### Collected data
/-- A Roshus Link fails and is retired at both ends (R221, R389): every gang with unacknowledged packets across it rolls back; management
event 3. -/
def State.peerLinkLost (s : State) (m k : Nat) : State :=
  match (s.module m).roshus[k]? with
  | none => s
  | some r =>
    if r.retired then s
    else
      let far := s.farPort m k
      let gs := ((r.crossed ++ match far with | some (n, j) => (((s.module n).roshus[j]?).map (·.crossed)).getD [] | none => []).filter fun e =>
        !s.settled e.1).map (·.2)
      let retire := fun (r : Roshus) => { r with retired := true, crossed := [] }
      let s := s.modRoshus m k retire
      let s := match far with | some (n, j) => s.modRoshus n j retire | none => s
      (s.rollbackFor gs).postEvent m 3 none

-- changes of a binding whose old site is alive (R212)
/-- Step 1: the forward record at the old site. -/
def State.setForward (s : State) (name : Ltn) (site : Nat) : State :=
  if (s.binding name).v && siteModule site = ltnModule name && (s.namesAt site).isEmpty && !(s.module (siteModule site)).dead.contains site then
    s.modTile (s.siteOf name) fun x => { x with fwd := assocSet name site x.fwd }
  else s

/-- Steps 2 and 3: the binding entry and the zone's EPOCH, the new site's cores leaving reset (R14), and the cox's own `namei` of the name
at REACH 3 (R224), which no thread waits for. -/
def State.bindName (s : State) (name : Ltn) : State :=
  match (s.tile (s.siteOf name)).fwd.find? fun e => e.1 = name with
  | some (_, site) =>
    let (id, s) := ((s.rebind name (siteBinding site)).staff site name).fresh
    { s with reqs := s.reqs ++ [.namei id 0 (BitVec.ofNat 64 (3 * 2 ^ 60 + name)) (s.reach site 3) []] }
  | none => s

/-- Step 4: the forward record is cleared, once the name is bound to the site it gives and no `namei` of the name is under way. -/
def State.endForward (s : State) (name : Ltn) : State :=
  let open' := s.reqs.any fun r => match r with | .namei _ _ k _ _ => nameiHits k name | _ => false
  if open' then s
  else
    { s with tiles := s.tiles.map fun x =>
        (x.1, { x.2 with fwd := x.2.fwd.filter fun e => !(e.1 = name && x.1 ≠ s.siteOf name && e.2 = s.siteOf name) }) }

-- room for shelves (R161)
/-- Whether a frame of a site is in use: mapped by a page, part of the event queue, of a context area or of the stripe area that the record `z`
of its zone gives, or used by system software for something else. -/
def State.frameBusy (s : State) (z : Zone) (t f : Nat) : Bool :=
  let x := s.tile t
  (s.namesAt t).any (fun n => s.gangs.any fun g => s.gangMaps g n f) ||
  (x.ev.qb.getLsbD 63 && decide (wbits x.ev.qb 12 0 ≤ f) && decide (f < wbits x.ev.qb 12 0 + 256)) ||
  (x.resid.any fun r => match r.cxbase with | some b => decide (b ≤ f) && decide (f < b + 8) | none => false) ||
  (decide (z.stripeA ≤ f) && decide (f * 16384 < z.stripeA * 16384 + z.stripeP * 512)) || Config.frameUsed t f s.time
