-- ==== Sys2Proof/Certificates/Slice0/Obligations.lean ====
section
/-! DEFINITION. The statements for the provers. -/
open Sys2Proof Sys2Proof.Machine

-- the machine as a whole

/-- Reset leaves boot phase 0 in every module, no thread in a slot, no gang, no packet, no port window valid, power limits of 300 W a zone
and 24,000 W a module (R390, R384, R396).
Of what the rules leave open, it states the model's choices of log 21. -/
def Obligations.ResetLeavesPhaseZero : Prop :=
  (∀ m, (State.reset.module m).phase = 0 ∧ (State.reset.module m).plim = 24000) ∧
  (∀ z, (State.reset.zone z).limit = 300) ∧
  (∀ th ∈ State.reset.threads, th.loc.inSlot = false) ∧ State.reset.gangs = [] ∧ State.reset.packets = [] ∧
  (∀ n w, assocGet w 0 (State.reset.port n).windows = 0) ∧ (∀ t n, (State.reset.tile t).owner n = 0) ∧ State.reset.Canonical

/-- Memory and its metadata keep their canonical form in every step of every state (the model's own invariant; INVENTORY.md, Memory and
ordering).
Of what the rules leave open, it states the model's choices of log 3. -/
def Obligations.StepKeepsMemoryCanonical : Prop :=
  ∀ s t, s.Canonical → step s = .next t → t.Canonical

/-- Decoding the words of an encoding gives the instruction back, and its number of words: every well-formed instruction, every operand
value, whatever words follow (R26-R39, R130). -/
def Obligations.DecodeOfEncode : Prop :=
  ∀ (i : Instr) (rest : List Half), i.wf = true → decode (encode i ++ rest) = .ok i (encode i).length

/-- What decoding answers is well-formed (R30-R45). -/
def Obligations.DecodedIsWellFormed : Prop :=
  ∀ (ws : List Half) (i : Instr) (n : Nat), decode ws = .ok i n → i.wf = true ∧ n ≤ 5

/-- Words written out from the layouts of R29 and R32 decode to the instructions they stand for, and so does every line of the tables of
encodings of vector instructions (R153), atomics (R177) and the matrix engine (R300). -/
def Obligations.EncodingsDecode : Prop :=
  -- add c1, c2, c3: op6 0x01, dst3 = 1, a3 = 2, b3 = 3, x = 0
  decode [0b000001_001_010_011_0#16] = .ok (.add .none 1 2 3) 1 ∧
  -- addi c1, c2, -1: op6 0x11, the immediate sign-extended
  decode [0b010001_001_010_1111#16] = .ok (.addi .none 1 2 0xFFFFFFFFFFFFFFFF) 1 ∧
  -- XR gives the high bits of the three registers and the guard (p3, inverted): add c9, c10, c11
  decode [0b111101_1_1_1_011_1_000#16, 0b000001_001_010_011_0#16] =
    .ok (.add { Pfx.none with xr := true, guard := 3, neg := true } 9 10 11) 2 ∧
  -- brk 1 on page 1: XP, then op6 0x2F, the code in sub10
  decode [0b111110_01_00000000#16, 0b101111_0000000001#16] = .ok (.brk .none 1) 2 ∧
  ∀ q ∈ ([
      -- R153: vfma.bf16, vcvt.bf16.f32, vsum.bf16, vcmp.lt, vshl.sar.i32, vqnt.f4b.f32
      (.vfma { Pfx.none with xm := true } 4 5 6 true (some .bf16), [0xFA00, 0xFC18, 0x0E5D]),
      (.vcvt { Pfx.none with xm := true } 4 5 true .bf16 (some .f32), [0xFA06, 0xFC14, 0x2651]),
      (.vsum { Pfx.none with xm := true } 7 5 false (some .bf16), [0xFA00, 0xFC18, 0x53D0]),
      (.vcmp .none 4 5 6 false .lt none, [0xFA02, 0x5E5C]),
      (.vshl { Pfx.none with xm := true } 4 5 6 true true (some .i32), [0xFA80, 0xFC0C, 0x8E5D]),
      (.vqnt { Pfx.none with xm := true } 4 5 6 false .f4b (some .f32), [0xFA0A, 0xFC14, 0x725C]),
      -- R177: aadd.w, aadd.sc.f, amin.u, aaddf, fadd, fcas, fior.w, home
      (.aadd .none 4 5 true .plain .tile, [0xF900, 0x504B]),
      (.aadd { Pfx.none with xm := true } 4 5 false .sc .field, [0xF900, 0xFF40, 0x504A]),
      (.amin .none 4 5 false true .plain .tile, [0xF901, 0x604A]),
      (.aaddf .none 4 5 .plain .tile, [0xF900, 0x684A]),
      (.fadd .none 6 2 7 false .plain .tile, [0xF900, 0x6F2E]),
      (.fcas .none 6 2 7 false .plain .tile, [0xF900, 0x772E]),
      (.fior .none 6 2 7 true .plain .tile, [0xF900, 0x7B2F]),
      (.home .none 3 4, [0xF900, 0x7DC0]),
      -- R300: mfmt, mbld, mmq, mstat, mcan, hrel, mwgt
      (.mfmt .none 4, [0xFB00, 0x0040]), (.mbld .none 4 5, [0xFB00, 0x044A]), (.mmq .none 4, [0xFB00, 0x0840]),
      (.mstat .none 6, [0xFB00, 0x0F00]), (.mcan .none 4, [0xFB00, 0x1040]), (.hrel .none, [0xFB00, 0x1400]),
      (.mwgt .none 4 5, [0xFB00, 0x784A]) ] : List (Instr × List Half)),
    decode q.2 = .ok q.1 q.2.length

/-- A false guard turns an instruction into one that only retires (R35): every instruction of every page, after the checks that come
before the guard: the privilege of R46, the register numbers of `rds` and `wrs` (R99), and the operands of `ldp` (R122); one of page 2 retires
once it has the vector unit of its core (R128). -/
def Obligations.GuardedOffOnlyRetires : Prop :=
  ∀ (s : State) (i : Instr) (pg op : Nat) (f : Fields), fieldsOf i = some (pg, op, f) → i.wf = true →
    s.guardHolds f.p = false → (systemOnly pg op = true → s.thr.priv ≠ 0) →
    (∀ p d n, i = .rds p d n → sregAssigned n.toNat = true ∧ (n.toNat ≤ 27 ∨ s.thr.priv ≠ 0)) →
    (∀ p d n, i = .wrs p d n → sregAssigned n.toNat = true ∧ sregNoWrite n.toNat = false ∧
      (sregUserWrite n.toNat = true ∨ s.thr.priv ≠ 0)) →
    (∀ p d a imm o sc, i = .ldp p d a imm o sc → d ≠ a) →
    (pg = 2 → ∀ id, (s.unitQueue s.tileNo s.coreNo).head? = some id → id = s.thr.id) →
    ∃ t, exec i s = .next t ∧ s.Completes t [] [] (s.nextPc pg f.p) ∧ t.thr.sb = s.thr.sb ∧
      (pg ≠ 2 → s.RegisterOnly t [] [] (s.nextPc pg f.p))

/-- At user level a system-only instruction raises 0x02, whatever its guard: the instructions of page 3 marked sys, and `rds` and `wrs` of
registers 32-127 that exist (R46).  No tandem interval is open.  The trap waits for system software (R361). -/
def Obligations.SystemOnlyTrapsAtUserLevel : Prop :=
  ∀ (s : State) (i : Instr) (pg op : Nat) (f : Fields), fieldsOf i = some (pg, op, f) → s.thr.priv = 0 → s.thr.intervalOpen = false →
    (systemOnly pg op = true ∨ (∃ p d n, (i = .rds p d n ∨ i = .wrs p d n) ∧ 32 ≤ n.toNat ∧ sregAssigned n.toNat = true)) →
    ∃ t, exec i s = .next t ∧ s.TrapSaved t 0x02 (baseEval i) ∧ t.thr.park = some (.trapHold 0x02 (baseEval i)) ∧
      t.thr.pcc = s.thr.pcc ∧ t.thr.regs = s.thr.regs ∧ t.thr.retc = s.thr.retc ∧ s.MemoryKept t ∧
      t.surroundings = s.surroundings
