-- ==== Sys2Proof/Laws/State.lean ====
section
/-! SUPPORT. What each update of the state leaves as it is, and what it changes: one lemma for each field of each update. -/
namespace Sys2Proof.Machine
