-- ==== Sys2Proof/Tests/Slice0.lean ====
section
/-! SUPPORT. Tests on fixed values: well-formedness, words written out from the spec's encodings and its worked examples, numbers the spec
works out, and single instructions. -/
namespace Sys2Proof.Tests

open Sys2Proof.Machine

set_option maxRecDepth 20000
set_option Elab.async false

-- well-formedness: every check of R39 refuses an ill-formed term
/-- A well-formed instruction. -/
theorem test_wf_add : (Instr.add .none 1 2 3).wf = true := by decide +kernel

/-- R32: more than four prefixes, XP among them. -/
theorem test_wf_chain : (Instr.send { Pfx.none with xr := true, xm := true, xi := 2 } 1 2 3).wf = false ∧
    (Instr.caddi { Pfx.none with xr := true, xi := 4 } 1 2 3).wf = false := by decide +kernel

/-- R35: a guard or a negation without XR. -/
theorem test_wf_guard : (Instr.add { Pfx.none with guard := 3 } 1 2 3).wf = false ∧
    (Instr.add { Pfx.none with neg := true } 1 2 3).wf = false := by decide +kernel

/-- R30, R33: c9 without XR; a predicate has no high bit. -/
theorem test_wf_high : (Instr.add .none 9 2 3).wf = false ∧ (Instr.add { Pfx.none with xr := true } 9 2 3).wf = true := by decide +kernel

/-- R34: an immediate that the XI words present do not hold, or outside the instruction's range, or XI where none is taken. -/
theorem test_wf_imm : (Instr.movi .none 5 1000).wf = false ∧ (Instr.movi { Pfx.none with xi := 1 } 5 1000).wf = true ∧
    (Instr.shli { Pfx.none with xi := 1 } 1 2 64).wf = false ∧ (Instr.add { Pfx.none with xi := 1 } 1 2 3).wf = false := by decide +kernel

/-- R37: an order of another class, an order without XM, a scope without an order, XM where none is taken. -/
theorem test_wf_xm : (Instr.stD { Pfx.none with xm := true } 1 2 0 .acquire .field).wf = false ∧
    (Instr.ldD .none 1 2 0 .acquire .tile).wf = false ∧ (Instr.ldD { Pfx.none with xm := true } 1 2 0 .plain .field).wf = false ∧
    (Instr.add { Pfx.none with xm := true } 1 2 3).wf = false := by decide +kernel

/-- R37, R130: an element format the instruction does not take, and one that is the default refused. -/
theorem test_wf_format : (Instr.vsqrt { Pfx.none with xm := true } 1 2 false (some .i8)).wf = false ∧
    (Instr.vsqrt { Pfx.none with xm := true } 1 2 false (some .f32)).wf = true := by decide +kernel

/-- R42: c15 is not the first of a pair. -/
theorem test_wf_pair : (Instr.fcas { Pfx.none with xr := true } 15 2 3 false .plain .tile).wf =
    decide (isPair 1 0x1D = false) := by decide +kernel

/-- R45: an unassigned encoding has an unassigned point; a machine event has no encoding. -/
theorem test_wf_unassigned : (Instr.unassignedOpcode 0 0x0400 0).wf = false ∧ (Instr.unassignedOpcode 3 0xE800 1).wf = true ∧
    Instr.bellWindowClose.wf = false := by decide +kernel

-- decoding: a word of every encoded instruction, with the fields d = 1, a = 2, b = 3, p = 5, imm = 5 and every variant bit set
/-- Whether each list of words decodes to its instruction. -/
def decodes (l : List (Instr × List Half)) : Bool := l.all fun x => decide (decode x.2 = .ok x.1 x.2.length)

theorem test_decode_page0_0 : decodes
  [ (.nop .none, [0b000000_0000000000]),
    (.add .none 1 2 3, [0b000001_0010100110]),
    (.sub .none 1 2 3, [0b000010_0010100110]),
    (.mul .none 1 2 3, [0b000011_0010100110]),
    (.mulh .none 1 2 3 true, [0b000100_0010100111]),
    (.div .none 1 2 3 true, [0b000101_0010100111]),
    (.rem .none 1 2 3 true, [0b000110_0010100111]),
    (.and .none 1 2 3, [0b000111_0010100110]),
    (.or .none 1 2 3, [0b001000_0010100110]),
    (.xor .none 1 2 3, [0b001001_0010100110]),
    (.andn .none 1 2 3, [0b001010_0010100110]),
    (.shl .none 1 2 3, [0b001011_0010100110]),
    (.shr .none 1 2 3, [0b001100_0010100110]),
    (.sar .none 1 2 3, [0b001101_0010100110]),
    (.rol .none 1 2 3, [0b001110_0010100110]),
    (.min .none 1 2 3 true, [0b001111_0010100111]) ] = true := by decide +kernel

theorem test_decode_page0_1 : decodes
  [ (.max .none 1 2 3 true, [0b010000_0010100111]),
    (.addi .none 1 2 5, [0b010001_0010100101]),
    (.andi .none 1 2 5, [0b010010_0010100101]),
    (.ori .none 1 2 5, [0b010011_0010100101]),
    (.xori .none 1 2 5, [0b010100_0010100101]),
    (.shli .none 1 2 5, [0b010101_0010100101]),
    (.shri .none 1 2 5, [0b010110_0010100101]),
    (.sari .none 1 2 5, [0b010111_0010100101]),
    (.movi .none 1 5, [0b011000_0010000101]),
    (.mov .none 1 2, [0b011001_0010100000]),
    (.cmpeq .none 5 2 3 true, [0b011010_1010100111]),
    (.cmplt .none 5 2 3 true, [0b011011_1010100111]),
    (.cmple .none 5 2 3 true, [0b011100_1010100111]),
    (.cmpieq .none 5 2 5, [0b011101_1010100101]),
    (.cmpilt .none 5 2 5, [0b011110_1010100101]),
    (.clz .none 1 2 true, [0b011111_0010100001]) ] = true := by decide +kernel

theorem test_decode_page0_2 : decodes
  [ (.popc .none 1 2, [0b100000_0010100000]),
    (.ext .none 1 2 .w true, [0b100001_0010100101]),
    (.ldB .none 1 2 5 .plain .tile, [0b100010_0010100101]),
    (.ldH .none 1 2 5 .plain .tile, [0b100011_0010100101]),
    (.ldW .none 1 2 5 .plain .tile, [0b100100_0010100101]),
    (.ldD .none 1 2 5 .plain .tile, [0b100101_0010100101]),
    (.ldQ .none 1 2 5 .plain .tile, [0b100110_0010100101]),
    (.stB .none 1 2 5 .plain .tile, [0b100111_0010100101]),
    (.stH .none 1 2 5 .plain .tile, [0b101000_0010100101]),
    (.stW .none 1 2 5 .plain .tile, [0b101001_0010100101]),
    (.stD .none 1 2 5 .plain .tile, [0b101010_0010100101]),
    (.stQ .none 1 2 5 .plain .tile, [0b101011_0010100101]),
    (.ldp .none 1 2 5 .plain .tile, [0b101100_0010100101]),
    (.stp .none 1 2 5 .plain .tile, [0b101101_0010100101]),
    (.br .none 5 true 9, [0b101110_1011001001]),
    (.jmp .none 9, [0b101111_0000001001]) ] = true := by decide +kernel

theorem test_decode_page0_3 : decodes
  [ (.call .none 9, [0b110000_0000001001]),
    (.jr .none 2, [0b110001_0000100000]),
    (.callr .none 2, [0b110010_0000100000]),
    (.ret .none, [0b110011_0000000000]),
    (.rds .none 1 77, [0b110100_0011001101]),
    (.wrs .none 1 77, [0b110101_0011001101]),
    (.yield .none, [0b110110_0000000000]),
    (.trap .none 9, [0b110111_0000001001]),
    (.lea .none 1 5, [0b111000_0010000101]),
    (.cadd .none 1 2 3, [0b111001_0010100110]),
    (.caddi .none 1 2 5, [0b111010_0010100101]) ] = true := by decide +kernel
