theorem witness_StealingRounds_refused : ∃ (s : State) (msg : Nat) (m : StealMsg),
    List.find? (fun m => decide (m.id = msg)) s.steals = some m ∧
    m.refusal = false ∧
    s.stealInOrder m = true ∧
    s.stealWaits m = false ∧
    s.victimCore m = none :=
  ⟨{ demo with steals := [stealMsg] }, 60, stealMsg, by decide +kernel⟩

theorem witness_StealingRounds_served : ∃ (s : State) (msg : Nat) (m : StealMsg) (v : Nat) (c : Nat) (r : TaskRec) (rest : Core),
    List.find? (fun m => decide (m.id = msg)) s.steals = some m ∧
    m.refusal = false ∧
    s.stealInOrder m = true ∧
    s.stealWaits m = false ∧
    s.victimCore m = some (v, c, r, rest) ∧
    m.thief ≠ m.victim :=
  ⟨(other (fellow (.slot 0 0 3) (some .pairSlot)) (core 1 (fun c => { c with deque := [task, task] }) { demo with steals := [stealMsg] })), 60, stealMsg, 0, 1, task, { Core.reset with deque := [task] }, by decide +kernel⟩

theorem witness_StealingRounds_answer : ∃ (s : State) (msg : Nat) (t : Nat) (m : StealMsg),
    List.find? (fun m => decide (m.id = msg)) s.steals = some m ∧
    m.refusal = true ∧
    s.stealInOrder m = true ∧
    s.siteOf m.thief = t ∧
    ((s.tile t).core m.thiefCore).steal.waiting = some m.id :=
  ⟨(({ demo with steals := [{ stealMsg with refusal := true }] }).modCore 1 0 fun c => { c with steal := { c.steal with waiting := some 60 } }), 60, 1, { stealMsg with refusal := true }, by decide +kernel⟩

theorem witness_StealingRounds_timeout : ∃ (s : State) (t : Nat) (core : Nat),
    ((s.tile t).core core).steal.waiting.isSome = true ∧
    8192 ≤ s.time - ((s.tile t).core core).steal.sentAt :=
  ⟨(core 1 (fun c => { c with steal := { c.steal with waiting := some 60, sentAt := 8 } }) { demo with time := 8200 }), 0, 1, by decide +kernel⟩

theorem witness_StealingRounds_backoff : ∃ (s : State) (t : Nat) (core : Nat) (b : Nat),
    ((s.tile t).core core).steal.backoff = some b ∧
    256 ≤ s.time - b :=
  ⟨(core 1 (fun c => { c with steal := { c.steal with backoff := some 8 } }) { demo with time := 264 }), 0, 1, 8, by decide +kernel⟩

theorem witness_StealingRounds_unasked : ∃ (s : State) (pk : Nat) (core : Nat) (req : Nat) (t : Nat) (p : Packet) (r : TaskRec) (e : Resid),
    s.Arrives pk p t ∧
    p.id = pk ∧
    pk < s.nextId ∧
    p.body = Payload.task r core req ∧
    s.residentAt t p.asid p.lgen p.dst = some e ∧
    e.quenching = false ∧
    (s.heapFree t).isSome = true ∧
    ((s.tile t).core core).steal.waiting ≠ some req ∧
    ((s.tile t).core core).deque.length < 64 :=
  ⟨(packet (arrived 0 (.task task 1 60)) demo), 50, 1, 60, 0, (arrived 0 (.task task 1 60)), task, (resid 0), wit_arrives _ _ _ _ (by decide +kernel), by decide +kernel⟩

theorem witness_StealingRounds_awaited : ∃ (s : State) (pk : Nat) (core : Nat) (req : Nat) (t : Nat) (p : Packet) (r : TaskRec) (e : Resid) (g : Gang),
    s.Arrives pk p t ∧
    p.id = pk ∧
    pk < s.nextId ∧
    p.body = Payload.task r core req ∧
    s.residentAt t p.asid p.lgen p.dst = some e ∧
    e.quenching = false ∧
    (s.heapFree t).isSome = true ∧
    ((s.tile t).core core).steal.waiting = some req ∧
    ((s.tile t).runners.any fun e => decide (e.asid = r.asid) && decide (e.lgen = r.lgen)) = true ∧
    s.gang? r.asid r.lgen = some g :=
  ⟨(core 1 (fun c => { c with steal := { c.steal with waiting := some 60, slot := 4 } }) (packet (arrived 0 (.task task 1 60)) demo)), 50, 1, 60, 0, (arrived 0 (.task task 1 60)), task, (resid 0), gang, wit_arrives _ _ _ _ (by decide +kernel), by decide +kernel⟩

theorem witness_StoresReachTheirHomes_own : ∃ (s : State) (th : Nat) (seq : Nat) (n : Nat) (x : Thread) (pre : List SbItem) (rest : List SbItem) (data : Quad) (tag : Bool) (win : Bool) (va : VAddr) (h : Home) (o : Order) (sc : Scope) (t : Nat) (pa : Nat),
    s.thread? th = some x ∧
    x.loc.onTile = true ∧
    s.bellEntry x = none ∧
    0 < n ∧
    n ≤ 16 ∧
    splitUnsent x.sb = some (pre, SbItem.entry seq (StOp.write n data tag) va h win o sc none, rest) ∧
    mayLeave x pre (SbItem.entry seq (StOp.write n data tag) va h win o sc none) = true ∧
    unacked pre < 32 ∧
    h = Home.tile t pa x.ltn ∧
    s.writeWaits seq x.asid x.lgen pa n = none ∧
    (isVaultKey pa = true ∨ (s.tile (keySite pa)).owns (quarterOf pa) x.asid x.lgen = true) :=
  ⟨(other (fellowStores [entry 3 0x123 (.tile 0 (scratchKey 0 0 0 8) 0)]) demo), 2, 3, 8, (fellowStores [entry 3 0x123 (.tile 0 (scratchKey 0 0 0 8) 0)]), [], [], 0x123, false, true, 0xFF0000000008, (.tile 0 (scratchKey 0 0 0 8) 0), .plain, .tile, 0, (scratchKey 0 0 0 8), by decide +kernel⟩

theorem witness_StoresReachTheirHomes_remote : ∃ (s : State) (th : Nat) (seq : Nat) (n : Nat) (x : Thread) (pre : List SbItem) (rest : List SbItem) (data : Quad) (tag : Bool) (win : Bool) (va : VAddr) (h : Home) (o : Order) (sc : Scope) (t : Nat) (pa : Nat) (name : Ltn),
    s.thread? th = some x ∧
    x.loc.onTile = true ∧
    s.bellEntry x = none ∧
    0 < n ∧
    n ≤ 16 ∧
    splitUnsent x.sb = some (pre, SbItem.entry seq (StOp.write n data tag) va h win o sc none, rest) ∧
    mayLeave x pre (SbItem.entry seq (StOp.write n data tag) va h win o sc none) = true ∧
    unacked pre < 32 ∧
    h = Home.tile t pa name ∧
    name ≠ x.ltn :=
  ⟨(other (fellowStores [entry 3 0x123 (.tile 1 (vaultKey 1 64) 1)]) demo), 2, 3, 8, (fellowStores [entry 3 0x123 (.tile 1 (vaultKey 1 64) 1)]), [], [], 0x123, false, true, 0xFF0000000008, (.tile 1 (vaultKey 1 64) 1), .plain, .tile, 1, (vaultKey 1 64), 1, by decide +kernel⟩

theorem witness_StoresReachTheirHomes_host : ∃ (s : State) (th : Nat) (seq : Nat) (n : Nat) (x : Thread) (pre : List SbItem) (rest : List SbItem) (data : Quad) (tag : Bool) (win : Bool) (va : VAddr) (h : Home) (o : Order) (sc : Scope) (port : Nat) (hpa : Nat) (g : Gang),
    s.thread? th = some x ∧
    x.loc.onTile = true ∧
    s.bellEntry x = none ∧
    0 < n ∧
    n ≤ 16 ∧
    splitUnsent x.sb = some (pre, SbItem.entry seq (StOp.write n data tag) va h win o sc none, rest) ∧
    mayLeave x pre (SbItem.entry seq (StOp.write n data tag) va h win o sc none) = true ∧
    unacked pre < 32 ∧
    h = Home.host port hpa ∧
    (s.packets.any fun q => decide (q.src = x.ltn) && decide (q.dst = bridgeName port)) = false ∧
    s.gang? x.asid x.lgen = some g ∧
    g.heldAt port + n ≤ 65536 :=
  ⟨(other (fellowStores [entry 3 0x123 (.host 0 0x1000)]) demo), 2, 3, 8, (fellowStores [entry 3 0x123 (.host 0 0x1000)]), [], [], 0x123, false, true, 0xFF0000000008, (.host 0 0x1000), .plain, .tile, 0, 0x1000, gang, by decide +kernel⟩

### Exercise goal
Using the data above, transcribe the lines that run from the line with "true ∧ n ≤ 5" to the line with "decode [0b000001_001_010_011_0#16] = .ok", both ends kept, and output nothing else.

### Result of the task
  ∀ (ws : List Half) (i : Instr) (n : Nat), decode ws = .ok i n → i.wf = true ∧ n ≤ 5

/-- Words written out from the layouts of R29 and R32 decode to the instructions they stand for, and so does every line of the tables of
encodings of vector instructions (R153), atomics (R177) and the matrix engine (R300). -/
def Obligations.EncodingsDecode : Prop :=
  -- add c1, c2, c3: op6 0x01, dst3 = 1, a3 = 2, b3 = 3, x = 0
  decode [0b000001_001_010_011_0#16] = .ok (.add .none 1 2 3) 1 ∧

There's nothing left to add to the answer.